**Brief:** From the listing below, copy only the lines running from the line that contains "let f := s.fetchStep w ch k" to the line that contains "r'.operand = r.operand ∧", both included.

START Records to use

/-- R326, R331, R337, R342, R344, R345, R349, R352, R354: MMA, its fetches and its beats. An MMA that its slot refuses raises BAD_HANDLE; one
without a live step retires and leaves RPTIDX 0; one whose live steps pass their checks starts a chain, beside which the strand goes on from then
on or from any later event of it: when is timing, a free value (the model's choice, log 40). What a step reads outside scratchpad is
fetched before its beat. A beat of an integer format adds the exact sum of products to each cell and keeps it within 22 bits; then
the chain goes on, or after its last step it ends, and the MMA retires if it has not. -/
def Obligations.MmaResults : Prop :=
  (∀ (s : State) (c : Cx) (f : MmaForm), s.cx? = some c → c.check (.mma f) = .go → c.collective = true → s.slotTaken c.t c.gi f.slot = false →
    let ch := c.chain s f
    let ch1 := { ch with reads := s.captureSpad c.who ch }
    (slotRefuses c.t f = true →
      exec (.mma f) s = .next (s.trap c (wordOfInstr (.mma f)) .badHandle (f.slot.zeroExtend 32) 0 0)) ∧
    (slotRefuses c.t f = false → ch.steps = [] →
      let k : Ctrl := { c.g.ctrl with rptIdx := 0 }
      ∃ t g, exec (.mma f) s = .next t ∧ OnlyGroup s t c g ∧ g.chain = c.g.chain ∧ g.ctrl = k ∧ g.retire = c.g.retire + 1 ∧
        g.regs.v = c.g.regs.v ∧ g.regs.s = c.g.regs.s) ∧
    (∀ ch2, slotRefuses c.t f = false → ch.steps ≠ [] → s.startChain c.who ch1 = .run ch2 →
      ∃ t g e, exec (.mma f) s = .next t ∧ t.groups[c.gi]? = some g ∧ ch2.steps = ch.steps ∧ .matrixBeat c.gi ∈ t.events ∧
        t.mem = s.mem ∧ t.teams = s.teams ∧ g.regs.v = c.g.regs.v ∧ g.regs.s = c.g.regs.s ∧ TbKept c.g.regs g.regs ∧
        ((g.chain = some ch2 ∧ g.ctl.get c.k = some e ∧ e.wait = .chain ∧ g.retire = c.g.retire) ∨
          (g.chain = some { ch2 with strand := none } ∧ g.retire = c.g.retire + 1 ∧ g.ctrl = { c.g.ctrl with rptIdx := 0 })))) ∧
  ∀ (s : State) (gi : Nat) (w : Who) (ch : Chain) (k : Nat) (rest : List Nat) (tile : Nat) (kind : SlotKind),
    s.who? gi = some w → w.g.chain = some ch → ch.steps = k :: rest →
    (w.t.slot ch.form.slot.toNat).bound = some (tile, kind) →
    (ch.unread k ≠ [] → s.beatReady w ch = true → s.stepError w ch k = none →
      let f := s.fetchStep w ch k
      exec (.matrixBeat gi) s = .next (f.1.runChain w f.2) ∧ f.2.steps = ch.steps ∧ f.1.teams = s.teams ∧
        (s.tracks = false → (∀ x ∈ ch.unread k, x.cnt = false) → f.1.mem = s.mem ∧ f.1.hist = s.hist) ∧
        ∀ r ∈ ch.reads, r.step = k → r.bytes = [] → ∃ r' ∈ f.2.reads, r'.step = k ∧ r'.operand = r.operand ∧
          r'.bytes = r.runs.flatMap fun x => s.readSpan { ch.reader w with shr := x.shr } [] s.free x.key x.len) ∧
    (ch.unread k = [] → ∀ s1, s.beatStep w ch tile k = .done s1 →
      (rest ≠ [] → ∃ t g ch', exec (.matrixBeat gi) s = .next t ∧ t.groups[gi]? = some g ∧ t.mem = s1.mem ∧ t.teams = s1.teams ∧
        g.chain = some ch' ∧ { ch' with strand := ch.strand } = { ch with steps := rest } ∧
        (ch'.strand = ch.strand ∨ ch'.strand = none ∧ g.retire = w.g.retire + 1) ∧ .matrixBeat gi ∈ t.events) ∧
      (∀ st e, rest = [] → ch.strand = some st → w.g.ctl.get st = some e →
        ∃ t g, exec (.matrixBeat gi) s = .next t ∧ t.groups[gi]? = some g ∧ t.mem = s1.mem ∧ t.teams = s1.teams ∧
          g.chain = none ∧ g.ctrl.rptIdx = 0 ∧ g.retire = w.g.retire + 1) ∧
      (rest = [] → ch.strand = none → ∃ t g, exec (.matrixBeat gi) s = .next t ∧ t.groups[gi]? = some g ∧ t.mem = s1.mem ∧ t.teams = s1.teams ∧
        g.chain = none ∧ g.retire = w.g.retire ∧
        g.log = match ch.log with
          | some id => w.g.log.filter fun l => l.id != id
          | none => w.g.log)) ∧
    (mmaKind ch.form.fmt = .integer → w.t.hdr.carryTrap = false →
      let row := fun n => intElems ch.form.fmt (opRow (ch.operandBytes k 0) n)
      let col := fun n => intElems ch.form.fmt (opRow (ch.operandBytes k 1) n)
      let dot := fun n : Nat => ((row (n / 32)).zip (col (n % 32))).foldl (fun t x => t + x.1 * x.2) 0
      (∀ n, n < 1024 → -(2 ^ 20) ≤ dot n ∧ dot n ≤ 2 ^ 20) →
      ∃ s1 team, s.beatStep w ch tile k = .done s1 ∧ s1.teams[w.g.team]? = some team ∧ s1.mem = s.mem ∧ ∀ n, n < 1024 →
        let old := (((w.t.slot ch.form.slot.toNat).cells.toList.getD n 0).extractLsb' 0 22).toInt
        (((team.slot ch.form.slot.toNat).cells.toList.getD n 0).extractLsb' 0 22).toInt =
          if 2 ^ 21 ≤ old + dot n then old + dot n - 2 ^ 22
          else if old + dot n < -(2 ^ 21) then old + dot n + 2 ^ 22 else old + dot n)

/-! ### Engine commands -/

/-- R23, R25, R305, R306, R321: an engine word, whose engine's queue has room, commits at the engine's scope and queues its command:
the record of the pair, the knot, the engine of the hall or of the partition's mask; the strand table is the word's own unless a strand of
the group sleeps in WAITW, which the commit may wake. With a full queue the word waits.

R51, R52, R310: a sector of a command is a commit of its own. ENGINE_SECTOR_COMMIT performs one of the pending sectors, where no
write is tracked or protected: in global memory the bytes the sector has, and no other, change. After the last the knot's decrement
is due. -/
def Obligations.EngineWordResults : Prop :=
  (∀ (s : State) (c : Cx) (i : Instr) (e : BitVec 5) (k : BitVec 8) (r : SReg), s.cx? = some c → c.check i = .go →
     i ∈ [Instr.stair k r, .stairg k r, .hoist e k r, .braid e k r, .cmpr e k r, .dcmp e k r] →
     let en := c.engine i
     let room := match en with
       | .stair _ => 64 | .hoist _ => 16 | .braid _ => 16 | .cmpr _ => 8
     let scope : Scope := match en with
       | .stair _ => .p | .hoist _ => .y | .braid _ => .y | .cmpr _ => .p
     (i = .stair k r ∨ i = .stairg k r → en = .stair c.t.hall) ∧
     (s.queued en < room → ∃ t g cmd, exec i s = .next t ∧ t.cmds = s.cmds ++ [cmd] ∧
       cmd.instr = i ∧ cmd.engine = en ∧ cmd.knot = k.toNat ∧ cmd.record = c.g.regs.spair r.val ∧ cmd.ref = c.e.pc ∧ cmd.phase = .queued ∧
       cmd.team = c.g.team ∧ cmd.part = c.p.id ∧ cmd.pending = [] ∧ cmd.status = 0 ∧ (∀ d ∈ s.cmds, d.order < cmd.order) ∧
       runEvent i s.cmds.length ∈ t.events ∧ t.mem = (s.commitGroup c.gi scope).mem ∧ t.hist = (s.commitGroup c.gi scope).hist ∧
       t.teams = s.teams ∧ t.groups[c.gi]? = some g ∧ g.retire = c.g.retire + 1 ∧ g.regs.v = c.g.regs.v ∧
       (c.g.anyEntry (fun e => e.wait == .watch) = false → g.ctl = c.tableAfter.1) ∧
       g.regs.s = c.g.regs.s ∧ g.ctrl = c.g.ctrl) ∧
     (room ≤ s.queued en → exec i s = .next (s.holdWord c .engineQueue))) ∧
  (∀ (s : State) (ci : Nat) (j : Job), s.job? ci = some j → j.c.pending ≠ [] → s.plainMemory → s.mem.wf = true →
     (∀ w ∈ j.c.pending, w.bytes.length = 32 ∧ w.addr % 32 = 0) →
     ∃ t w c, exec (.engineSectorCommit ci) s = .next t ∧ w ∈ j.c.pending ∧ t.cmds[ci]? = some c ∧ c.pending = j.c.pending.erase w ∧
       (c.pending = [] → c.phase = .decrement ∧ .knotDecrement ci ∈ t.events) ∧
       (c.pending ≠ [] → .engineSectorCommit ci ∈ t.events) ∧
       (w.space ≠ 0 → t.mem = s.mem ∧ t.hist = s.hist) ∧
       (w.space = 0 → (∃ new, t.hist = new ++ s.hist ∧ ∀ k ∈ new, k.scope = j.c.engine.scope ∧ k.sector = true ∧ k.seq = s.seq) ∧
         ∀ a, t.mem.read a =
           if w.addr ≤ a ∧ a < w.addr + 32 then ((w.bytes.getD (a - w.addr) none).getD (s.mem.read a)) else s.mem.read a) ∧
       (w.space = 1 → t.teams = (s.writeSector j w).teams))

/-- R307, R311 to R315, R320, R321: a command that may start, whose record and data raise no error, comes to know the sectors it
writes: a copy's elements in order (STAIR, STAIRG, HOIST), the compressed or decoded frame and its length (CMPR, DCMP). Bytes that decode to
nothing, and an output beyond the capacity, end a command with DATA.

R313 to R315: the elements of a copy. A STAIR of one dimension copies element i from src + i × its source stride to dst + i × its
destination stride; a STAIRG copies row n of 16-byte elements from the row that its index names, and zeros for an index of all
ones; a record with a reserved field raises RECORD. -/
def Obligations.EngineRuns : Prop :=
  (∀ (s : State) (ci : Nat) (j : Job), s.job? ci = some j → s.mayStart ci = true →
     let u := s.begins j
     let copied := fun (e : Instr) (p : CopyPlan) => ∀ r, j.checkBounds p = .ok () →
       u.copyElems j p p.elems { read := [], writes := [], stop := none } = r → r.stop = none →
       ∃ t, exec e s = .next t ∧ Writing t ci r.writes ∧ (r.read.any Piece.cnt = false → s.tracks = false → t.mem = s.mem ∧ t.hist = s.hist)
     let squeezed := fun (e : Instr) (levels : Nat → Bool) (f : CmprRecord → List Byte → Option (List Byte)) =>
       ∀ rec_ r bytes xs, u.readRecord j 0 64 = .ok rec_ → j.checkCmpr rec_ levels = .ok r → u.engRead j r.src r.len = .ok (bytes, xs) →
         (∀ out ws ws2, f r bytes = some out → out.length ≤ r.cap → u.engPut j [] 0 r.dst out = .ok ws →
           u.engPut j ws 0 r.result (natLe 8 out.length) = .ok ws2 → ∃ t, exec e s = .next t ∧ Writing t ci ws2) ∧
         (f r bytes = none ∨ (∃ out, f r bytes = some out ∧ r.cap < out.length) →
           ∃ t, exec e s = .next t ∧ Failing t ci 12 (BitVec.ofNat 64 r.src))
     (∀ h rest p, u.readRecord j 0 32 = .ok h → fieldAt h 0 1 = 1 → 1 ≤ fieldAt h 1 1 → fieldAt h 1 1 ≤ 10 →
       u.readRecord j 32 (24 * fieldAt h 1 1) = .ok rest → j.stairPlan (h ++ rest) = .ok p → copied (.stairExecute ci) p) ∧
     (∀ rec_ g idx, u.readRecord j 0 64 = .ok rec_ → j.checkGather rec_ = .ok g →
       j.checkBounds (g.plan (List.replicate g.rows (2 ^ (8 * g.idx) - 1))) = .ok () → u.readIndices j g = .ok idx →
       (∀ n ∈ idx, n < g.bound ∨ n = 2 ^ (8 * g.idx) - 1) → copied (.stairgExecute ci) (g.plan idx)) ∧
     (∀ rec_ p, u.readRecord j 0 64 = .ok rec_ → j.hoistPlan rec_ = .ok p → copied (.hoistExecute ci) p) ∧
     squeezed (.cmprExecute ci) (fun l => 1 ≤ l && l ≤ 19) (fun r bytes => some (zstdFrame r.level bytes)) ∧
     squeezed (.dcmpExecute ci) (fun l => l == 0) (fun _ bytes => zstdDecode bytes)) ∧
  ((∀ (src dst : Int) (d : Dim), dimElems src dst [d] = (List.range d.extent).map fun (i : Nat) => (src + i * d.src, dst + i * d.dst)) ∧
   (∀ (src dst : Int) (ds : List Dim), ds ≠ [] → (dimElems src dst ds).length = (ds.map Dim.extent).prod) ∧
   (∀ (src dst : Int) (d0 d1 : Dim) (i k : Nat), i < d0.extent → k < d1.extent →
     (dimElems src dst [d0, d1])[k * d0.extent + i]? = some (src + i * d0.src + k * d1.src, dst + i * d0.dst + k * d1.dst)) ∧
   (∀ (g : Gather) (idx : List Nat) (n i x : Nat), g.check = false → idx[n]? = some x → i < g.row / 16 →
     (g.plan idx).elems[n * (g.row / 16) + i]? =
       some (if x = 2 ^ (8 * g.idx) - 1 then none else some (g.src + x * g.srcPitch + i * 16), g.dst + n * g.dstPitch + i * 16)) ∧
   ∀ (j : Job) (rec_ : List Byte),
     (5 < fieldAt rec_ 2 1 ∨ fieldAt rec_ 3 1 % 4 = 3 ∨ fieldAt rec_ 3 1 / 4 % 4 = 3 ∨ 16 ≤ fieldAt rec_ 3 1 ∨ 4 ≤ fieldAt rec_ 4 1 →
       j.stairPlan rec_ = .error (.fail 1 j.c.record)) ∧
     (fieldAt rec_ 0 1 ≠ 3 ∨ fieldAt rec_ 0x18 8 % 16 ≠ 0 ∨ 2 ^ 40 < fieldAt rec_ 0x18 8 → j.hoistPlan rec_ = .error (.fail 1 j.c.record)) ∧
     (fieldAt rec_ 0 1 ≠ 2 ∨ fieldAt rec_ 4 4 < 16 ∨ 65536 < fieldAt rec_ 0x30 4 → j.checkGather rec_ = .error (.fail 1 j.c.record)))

END Records to use

**Exercise answer:**
      let f := s.fetchStep w ch k
      exec (.matrixBeat gi) s = .next (f.1.runChain w f.2) ∧ f.2.steps = ch.steps ∧ f.1.teams = s.teams ∧
        (s.tracks = false → (∀ x ∈ ch.unread k, x.cnt = false) → f.1.mem = s.mem ∧ f.1.hist = s.hist) ∧
        ∀ r ∈ ch.reads, r.step = k → r.bytes = [] → ∃ r' ∈ f.2.reads, r'.step = k ∧ r'.operand = r.operand ∧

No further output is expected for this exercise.